Le 8 mars 2022, la Commission européenne avait présenté un projet de directive qui, tout en interdisant les mariages forcés, les mutilations génitales ou le harcèlement sexuel, instaurait pour la première fois une définition du viol commune aux vingt-sept pays de l’Union. Assis sur la notion de « non-consentement », ce texte, qui reprenait la convention d’Istanbul du Conseil de l’Europe, était fondé sur un principe simple : « Seul oui veut dire oui ». Pour caractériser le viol, il suffisait d’établir le défaut de consentement de la victime – que le violeur ait, ou non, utilisé des moyens de coercition.

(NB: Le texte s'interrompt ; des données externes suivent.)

/-- With the main domain ready, executed at once and naming a unit that the variant has, each of CUE_LIST, LANE_LIST,
LANE_STATUS, DAB_ENGINE_STATUS, SERVICE_LIST, SERVICE_INFO of a known station, PROGRAM_STATUS, PORT_STATUS, FLOW_STATS,
CAL_STATUS, CLOCK_STATUS, CAPACITY_STATUS and SPECTRUM_SNAPSHOT of a receiving input answers the same state with one reply
OK; DAB_ENGINE_STATUS of a subchannel 64 to 254 ends with NOT_IN_VARIANT. (14_commands_system_reception_services.md, Tables
14-6 to 14-8, 15_commands_programs_ports_flows_clocks_power.md, status commands) -/
def Obligations.MainDomainReadsReportAndChangeNothing : Prop :=
  ∀ (tag : Byte) (p : List Byte) (s : State), MainTurn s p →
    (p.length = 1 → exec (.cueList tag p) s = .next (replied s stOk tag (bodyCueList (hostCall tag p) s).payload)) ∧
    (p.length = 1 → exec (.laneList tag p) s = .next (replied s stOk tag (bodyLaneList (hostCall tag p) s).payload)) ∧
    (∀ l, p.length = 1 → laneAt s (p1 p 0) = some l →
      exec (.laneStatus tag p) s = .next (replied s stOk tag (laneStatusBytes s (p1 p 0) l))) ∧
    (∀ x, p.length = 2 → engineAt s (p1 p 0) = some x → p1 p 1 = 0xFF →
      exec (.dabEngineStatus tag p) s = .next (replied s stOk tag (engineStatusBytes s x))) ∧
    (∀ x, p.length = 2 → engineAt s (p1 p 0) = some x → p1 p 1 < 64 →
      exec (.dabEngineStatus tag p) s = .next (replied s stOk tag (subchBytes s (p1 p 0) x.model (p1 p 1)))) ∧
    (p.length = 2 → 64 ≤ p1 p 1 → p1 p 1 < 0xFF → exec (.dabEngineStatus tag p) s = .next (replied s stNotInVariant tag [])) ∧
    (p.length = 3 → exec (.serviceList tag p) s = .next (replied s stOk tag (bodyServiceList (hostCall tag p) s).payload)) ∧
    (∀ r, serviceInfoLen p = true → domainFm p = true →
      s.rds.stations.find? (fun x => x.valid && x.pi == BitVec.ofNat 16 (rd p 1 2)) = some r →
      exec (.serviceInfo tag p) s = .next (replied s stOk tag (stationBytes s r))) ∧
    (∀ e x k, serviceInfoLen p = true → domainFm p = false → resolve s (infoKey p) = some e → engineAt s e = some x →
      compOf s e (infoKey p) = some k → exec (.serviceInfo tag p) s = .next (replied s stOk tag (dabRecord e x.model k))) ∧
    (∀ x, p.length = 1 → progAt s (p1 p 0) = some x →
      exec (.programStatus tag p) s = .next (replied s stOk tag (programStatusBytes s (p1 p 0) x))) ∧
    (∀ x, p.length = 1 → p1 p 0 ≤ 2 → s.ports.tdm[p1 p 0]? = some x →
      exec (.portStatus tag p) s = .next (replied s stOk tag (portStatusBytes s (p1 p 0) x))) ∧
    (p.length = 1 → p1 p 0 ≤ 2 → s.ports.tdm[p1 p 0]? = none →
      exec (.portStatus tag p) s = .next (replied s stOk tag (spdifStatusBytes s.ports.spdif))) ∧
    (∀ f, p.length = 2 → flowAt s (rd p 0 2) = some f → exec (.flowStats tag p) s = .next (replied s stOk tag (flowStatsBytes f))) ∧
    (p.length = 1 → bonded s (p1 p 0) = true → exec (.calStatus tag p) s = .next (replied s stOk tag (calStatusBytes s (p1 p 0)))) ∧
    (p = [] → exec (.clockStatus tag p) s = .next (replied s stOk tag (clockStatusBytes s))) ∧
    (p = [] → exec (.capacityStatus tag p) s = .next (replied s stOk tag (capacityBytes s))) ∧
    (p.length = 5 → bonded s (p1 p 0) = true → (inputAt s (p1 p 0)).receiving = true →
      exec (.spectrumSnapshot tag p) s = .next (replied s stOk tag (bodySnapshot (hostCall tag p) s).payload))

/-- Executed at once: CAL_TABLE_READ of a table whose CRC is good (or that was never written), and INTEGRITY_COUNTERS of LEN
2, leave the state as it is; FAULT_LOG_READ (in every domain state) leaves it as it is but for the count of records that
fail their CRC; SELFTEST changes nothing but the model's draw counter, and its result bits are free values (log entry 17).
(15_commands_programs_ports_flows_clocks_power.md, diagnostics, 18_integrity_and_fault_precedence.md, fault log) -/
def Obligations.DiagnosticReadsAnswer : Prop :=
  ∀ (tag : Byte) (p : List Byte) (s : State),
    (MainTurn s p → p.length = 5 → bonded s (p1 p 0) = true →
      (let t := tableAt s (p1 p 0) (readPlan s (p1 p 0) (p1 p 1)); t.ok = true ∨ t.initialised = false) →
      exec (.calTableRead tag p) s = .next (replied s stOk tag (bodyCalTableRead (hostCall tag p) s).payload)) ∧
    (HostTurn s p → p.length = 2 →
      (∃ v, exec (.faultLogRead tag p) s = .next v ∧
          Answered v stOk tag (bodyFaultLogRead (hostCall tag p) s).payload (countBadRecords s))) ∧
    (MainTurn s p → p.length = 2 → exec (.integrityCounters tag p) s = .next (replied s stOk tag (bodyCounters (hostCall tag p) s).payload)) ∧
    (MainTurn s p → p.length ≤ 1 →
      ∃ pl, pl.length = 4 ∧ pl.headD 0 = byte ((if p.length = 0 then 0x0F else p1 p 0) % 16) ∧
        (∃ v, exec (.selftest tag p) s = .next v ∧
          Answered v stOk tag pl { s with draws := s.draws + 1 }))

/-- With the main domain ready and executed at once, INTEGRITY_COUNTERS clamps first to 31 and reduces count to the counters
from first onward; the reply carries first, count and those counters, and with clear 1 each returned counter is 0 afterwards
and every other counter is unchanged. (R437) -/
def Obligations.IntegrityCountersClearOnlyTheReturned : Prop :=
  ∀ (tag : Byte) (p : List Byte) (s : State) (first n : Nat), MainTurn s p → (p.length = 2 ∨ p.length = 3) → s.integ.counters.length = 32 →
    first = min 31 (p1 p 0) → n = min (32 - first) (clampNat 1 60 (p1 p 1)) →
    ∃ u, (∃ v, exec (.integrityCounters tag p) s = .next v ∧
          Answered v stOk tag ([byte first, byte n, 0, 0] ++ ((s.integ.counters.drop first).take n).flatMap (le 4)) u) ∧
      (∀ i < 32, u.integ.counters.getD i 0 = if p.length = 3 ∧ p1 p 2 = 1 ∧ first ≤ i ∧ i < first + n then 0 else s.integ.counters.getD i 0) ∧
      (¬(p.length = 3 ∧ p1 p 2 = 1) → u = s)

/-- Executed at once, in every domain state. EVENT_READ: the records in its reply are a front part of the unread list, at
most as many as asked, and leave the queue; the prompt schedule restarts at this instant; only the event registers change.
EVENT_MASK of LEN 6: mask, prompt enable and mirror GPIO take the written values and no record is lost; of LEN 0: nothing
changes. (14_commands_system_reception_services.md, EVENT_READ and EVENT_MASK (R391), 13_control_link.md, prompt (R371)) -/
def Obligations.EventCommandsReadAndMask : Prop :=
  ∀ (tag : Byte) (p : List Byte) (s : State), HostTurn s p →
    (p.length ≤ 1 → ∃ e taken rest, unreadList s.events = taken ++ rest ∧ unreadList e = rest ∧
      taken.length ≤ (if p.length = 0 then 31 else clampNat 1 31 (p1 p 0)) ∧ e.promptBase = s.now ∧
      e.mask = s.events.mask ∧ e.promptEnable = s.events.promptEnable ∧ e.mirrorGpio = s.events.mirrorGpio ∧
      (∃ v, exec (.eventRead tag p) s = .next v ∧
          Answered v stOk tag (le 2 rest.length ++ le 4 (summaryOf e) ++ taken.flatMap unreadBytes) { s with events := e })) ∧
    (p.length = 6 → ∃ e, e.mask = maskField p ∧ e.promptEnable = boolOf true (p1 p 4) ∧ e.mirrorGpio = mirrorField p ∧
      e.queue = s.events.queue ∧ e.overflow = s.events.overflow ∧
      (∃ v, exec (.eventMask tag p) s = .next v ∧
          Answered v stOk tag (eventMaskBytes e) { s with events := e })) ∧
    (p.length = 0 → exec (.eventMask tag p) s = .next (replied s stOk tag (eventMaskBytes s.events)))

/-- With the main domain ready, executed at once. STAGE_RESET with LEN 0 or 1 answers no reply: the domain is starting, of
cause command, with empty command queue, reply FIFO and cues, every lane and engine free and every program stopped, and the
scene is skipped where skip_scene is 1. PATCH_LOAD at a legal offset writes its bytes into the image and reports the image
length. PATCH_COMMIT of an image whose length, CRC-32 and signature pass commits it with its version; otherwise it ends with
WRONG_STATE. Both end with WRONG_STATE once reception has been started since the reset.
(14_commands_system_reception_services.md, STAGE_RESET, PATCH_LOAD, PATCH_COMMIT (R392 to R394),
17_supplies_resets_ghost_light_lifecycle.md (R476)) -/
def Obligations.StageResetAndPatchCommands : Prop :=
  ∀ (tag : Byte) (p : List Byte) (s : State), MainTurn s p →
    (p.length ≤ 1 → ∃ t, exec (.stageReset tag p) s = .next t ∧ t.reset_.domain = .starting ∧ t.reset_.cause = .command ∧
      t.reset_.skipScene = (p1 p 0 == 1 && p.length == 1) ∧ t.link.queue = [] ∧ t.link.fifo = [] ∧ t.cues = [] ∧
      t.lanes = Lanes.reset s.chip.variant ∧ t.dab = Dab.reset s.chip.variant ∧ (∀ x ∈ t.progs, x = Program.stopped)) ∧
    (5 ≤ p.length → p.length ≤ 248 → s.mgr.rxStartedSinceReset = false → offsetLegal s.mgr (rd p 0 4) = true →
      rd p 0 4 + (p.length - 4) ≤ 65536 →
      (∃ v, exec (.patchLoad tag p) s = .next v ∧
          Answered v stOk tag (le 4 (loadImage s.mgr.patch (p.drop 4) (rd p 0 4)).length) { s with mgr := { s.mgr with patch := loadImage s.mgr.patch (p.drop 4) (rd p 0 4), commitFailed := s.mgr.commitFailed && rd p 0 4 != 0 } })) ∧
    (∀ m, p.length = 8 → s.mgr.rxStartedSinceReset = false →
      m = (if patchPasses s.mgr.patch p then { s.mgr with committed := true, patchVersion := Config.patchVersion s.mgr.patch, commitFailed := false }
        else { s.mgr with commitFailed := true }) →
      (∃ v, exec (.patchCommit tag p) s = .next v ∧
          Answered v (if patchPasses s.mgr.patch p then stOk else stWrongState) tag (if patchPasses s.mgr.patch p then le 2 (Config.patchVersion s.mgr.patch).toNat ++ le 2 Config.romVersion.toNat else []) { s with mgr := m })) ∧
    (s.mgr.rxStartedSinceReset = true →
      (5 ≤ p.length → p.length ≤ 248 → exec (.patchLoad tag p) s = .next (replied s stWrongState tag [])) ∧
      (p.length = 8 → exec (.patchCommit tag p) s = .next (replied s stWrongState tag [])))

/-- With the main domain ready and executed at once, a CUE_SET that passes the checks of the carried packet stores one cue
under the asked identifier, or under the lowest one that is not pending for 0xFF, with its target and carried packet, marked
late where the target is not in the future, or an audio cue has less than 2 ms to it (R29); the reply reports identifier,
target, the DFC and whether the target was already past, and nothing else changes.
(14_commands_system_reception_services.md, CUE_SET (R395), 01_receiving_the_band_as_a_whole.md (R31)) -/
def Obligations.CueSetStoresTheCarriedCommand : Prop :=
  ∀ (tag : Byte) (p : List Byte) (s : State), MainTurn s p → 9 ≤ p.length → cueId (p1 p 0) = true → carriedCheck s p = stOk →
    ∃ c : Cue, c.id = (if p1 p 0 = 0xFF then (freeCue s).getD 0 else p1 p 0) ∧ c.target = BitVec.ofNat 32 (rd p 1 4) ∧
      c.packet.opc = (carried p).getD 0 0 ∧ c.packet.tag = (carried p).getD 1 0 ∧ c.packet.param = ((carried p).drop 3).take (p1 (carried p) 2) ∧
      c.late = (!inFuture s c.target || (isAudioCue c.packet && decide (ticksTo s c.target < 96))) ∧
      (∃ v, exec (.cueSet tag p) s = .next v ∧
          Answered v stOk tag (byte c.id :: le 4 c.target.toNat ++ le 4 s.time.dfc.toNat ++ [bflag (!inFuture s c.target)]) { s with cues := insertCue c s.cues })

/-- With the main domain ready and executed at once, CUE_CANCEL of an identifier leaves every other cue and removes that
one; of 0xFF it removes all. The reply reports how many cues went (0 for one that is not pending, with status OK). No event
record is raised and nothing else changes. (14_commands_system_reception_services.md, CUE_CANCEL (R396)) -/
def Obligations.CueCancelRemovesPendingCues : Prop :=
  ∀ (tag : Byte) (p : List Byte) (s : State), MainTurn s p → p.length = 1 → cueId (p1 p 0) = true →
    (∃ v, exec (.cueCancel tag p) s = .next v ∧
          Answered v stOk tag [byte (p1 p 0), byte (s.cues.length - (s.cues.filter fun q => p1 p 0 != 0xFF && q.id != p1 p 0).length)] { s with cues := s.cues.filter fun q => p1 p 0 != 0xFF && q.id != p1 p 0 })

/-- With the main domain ready and executed at once. BAND_PLAN of LEN 7 outside reception records the plan of the input and
restarts its receivers; FRONTEND_GAIN and ANTENNA_FEED of LEN 6 set the gain fields and the feed line; each query form (LEN
1) only reports. RX_START with locked synthesizers, an enabled input and the demand admitted starts reception, every enabled
input then receives or waits for the capacity, and the command completes when the capacity is met, or waits for it; while
receiving it only reports. RX_STOP with no program running ends reception and no input receives.
(14_commands_system_reception_services.md, Table 14-6, 02_rf_inputs_and_sampling.md (R43, R58), 04_channelizer_and_lanes.md
(R107 to R109)) -/
def Obligations.ReceptionCommandsTakeEffect : Prop :=
  ∀ (tag : Byte) (p : List Byte) (s : State), MainTurn s p →
    (p.length = 7 → bonded s (p1 p 0) = true → s.mgr.rxRunning = false →
      (∃ v, exec (.bandPlan tag p) s = .next v ∧
          Answered v stOk tag (bandReply (setBandPlan (p1 p 0) (parseBandPlan p) s) (p1 p 0)) (setBandPlan (p1 p 0) (parseBandPlan p) s)) ∧
      (s.inputs.length = 6 → p1 p 0 < 6 → (inputAt (setBandPlan (p1 p 0) (parseBandPlan p) s) (p1 p 0)).plan = parseBandPlan p)) ∧
    (p.length = 1 → bonded s (p1 p 0) = true → exec (.bandPlan tag p) s = .next (replied s stOk tag (bandReply s (p1 p 0)))) ∧
    (p.length = 6 → bonded s (p1 p 0) = true →
      (∃ v, exec (.frontendGain tag p) s = .next v ∧
          Answered v stOk tag (gainReply (setGainCfg (p1 p 0) (parseGain (p1 p 0) p) s) (p1 p 0)) (setGainCfg (p1 p 0) (parseGain (p1 p 0) p) s)) ∧
      (s.inputs.length = 6 → p1 p 0 < 6 → (inputAt (setGainCfg (p1 p 0) (parseGain (p1 p 0) p) s) (p1 p 0)).gcfg = parseGain (p1 p 0) p)) ∧
    (p.length = 1 → bonded s (p1 p 0) = true → exec (.frontendGain tag p) s = .next (replied s stOk tag (gainReply s (p1 p 0)))) ∧
    (p.length = 6 → feedIds s p = true → (∃ v, exec (.antennaFeed tag p) s = .next v ∧
          Answered v stOk tag (feedReply (setFeed (p1 p 0) (parseFeed p) s) (p1 p 0)) (setFeed (p1 p 0) (parseFeed p) s)) ∧
      (s.feeds.length = 4 → p1 p 0 < 4 → ∃ f, (setFeed (p1 p 0) (parseFeed p) s).feeds[p1 p 0]? = some f ∧ f.input = (parseFeed p).input ∧
        f.mode = (parseFeed p).mode ∧ f.retryMs = (parseFeed p).retryMs ∧ f.retryMax = (parseFeed p).retryMax ∧ f.latched = false ∧ f.retries = 0)) ∧
    (p.length = 1 → feedIds s p = true → exec (.antennaFeed tag p) s = .next (replied s stOk tag (feedReply s (p1 p 0)))) ∧
    (p = [] → s.mgr.rxRunning = false → synthsReady s = true → (List.range 6).any (inputEnabled s) = true →
      admits s (demand (startReception s) - demand s) = true →
      (startReception s).mgr.rxRunning = true ∧
      (s.inputs.length = 6 → ∀ i < 6, inputEnabled (startReception s) i = true →
        (inputAt (startReception s) i).receiving = true ∨ (inputAt (startReception s) i).waiting = true) ∧
      (capacityMet (startReception s) = true →
        (∃ v, exec (.rxStart tag p) s = .next v ∧
          Answered v stOk tag (startReply (startReception s)) (startReception s))) ∧
      (capacityMet (startReception s) = false → (∃ v, exec (.rxStart tag p) s = .next v ∧
          Waiting v { opc := 0x11, tag := tag, param := p } .reception (startReply (startReception s)) (startReception s)))) ∧
    (p = [] → s.mgr.rxRunning = true → exec (.rxStart tag p) s = .next (replied s stOk tag (startReply s))) ∧
    (p = [] → s.mgr.rxRunning = true → s.progs.any (·.running) = false →
      (stopReception s).mgr.rxRunning = false ∧ (∀ i < 6, (inputAt (stopReception s) i).receiving = false) ∧
      (∃ v, exec (.rxStop tag p) s = .next v ∧
          Answered v stOk tag [] (finishWait .reception (stopReception s))))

Parce que l’accord des deux partenaires était au cœur de cette définition européenne du viol, la directive détaillait les conditions garantissant la liberté du consentement : celui-ci perdait toute validité lorsque la femme était dans un « état physique ou mental » l’empêchant de se « forger une volonté libre » – l’inconscience, l’ivresse, le sommeil, la maladie, la blessure physique ou le handicap – et il pouvait être annulé « à tout moment au cours de l’acte ». Le « silence de la femme, son absence de résistance verbale ou physique ou son comportement sexuel passé » ne pouvait, selon le texte, passer pour une forme, même dégradée, de consentement.
La Grèce, l’Italie, la Belgique, le Luxembourg, la Croatie, la Suède, l’Irlande, le Portugal, l’Espagne, la Finlande et la Slovénie ont soutenu ce changement de paradigme. Pour ces pays de l’UE comme pour le Danemark, l’Islande, le Royaume-Uni, la Suisse et le Canada, le viol, quand la victime est en état de sidération, ne s’accompagne pas forcément de brutalités physiques. Pour lutter efficacement contre les violences sexuelles, conclut la chercheuse Catherine Le Magueresse, il faut donc demander à la personne qui engage une relation sexuelle de « s’assurer du consentement positif » de son ou sa partenaire plutôt que d’« exiger de la victime qu’elle lui résiste ».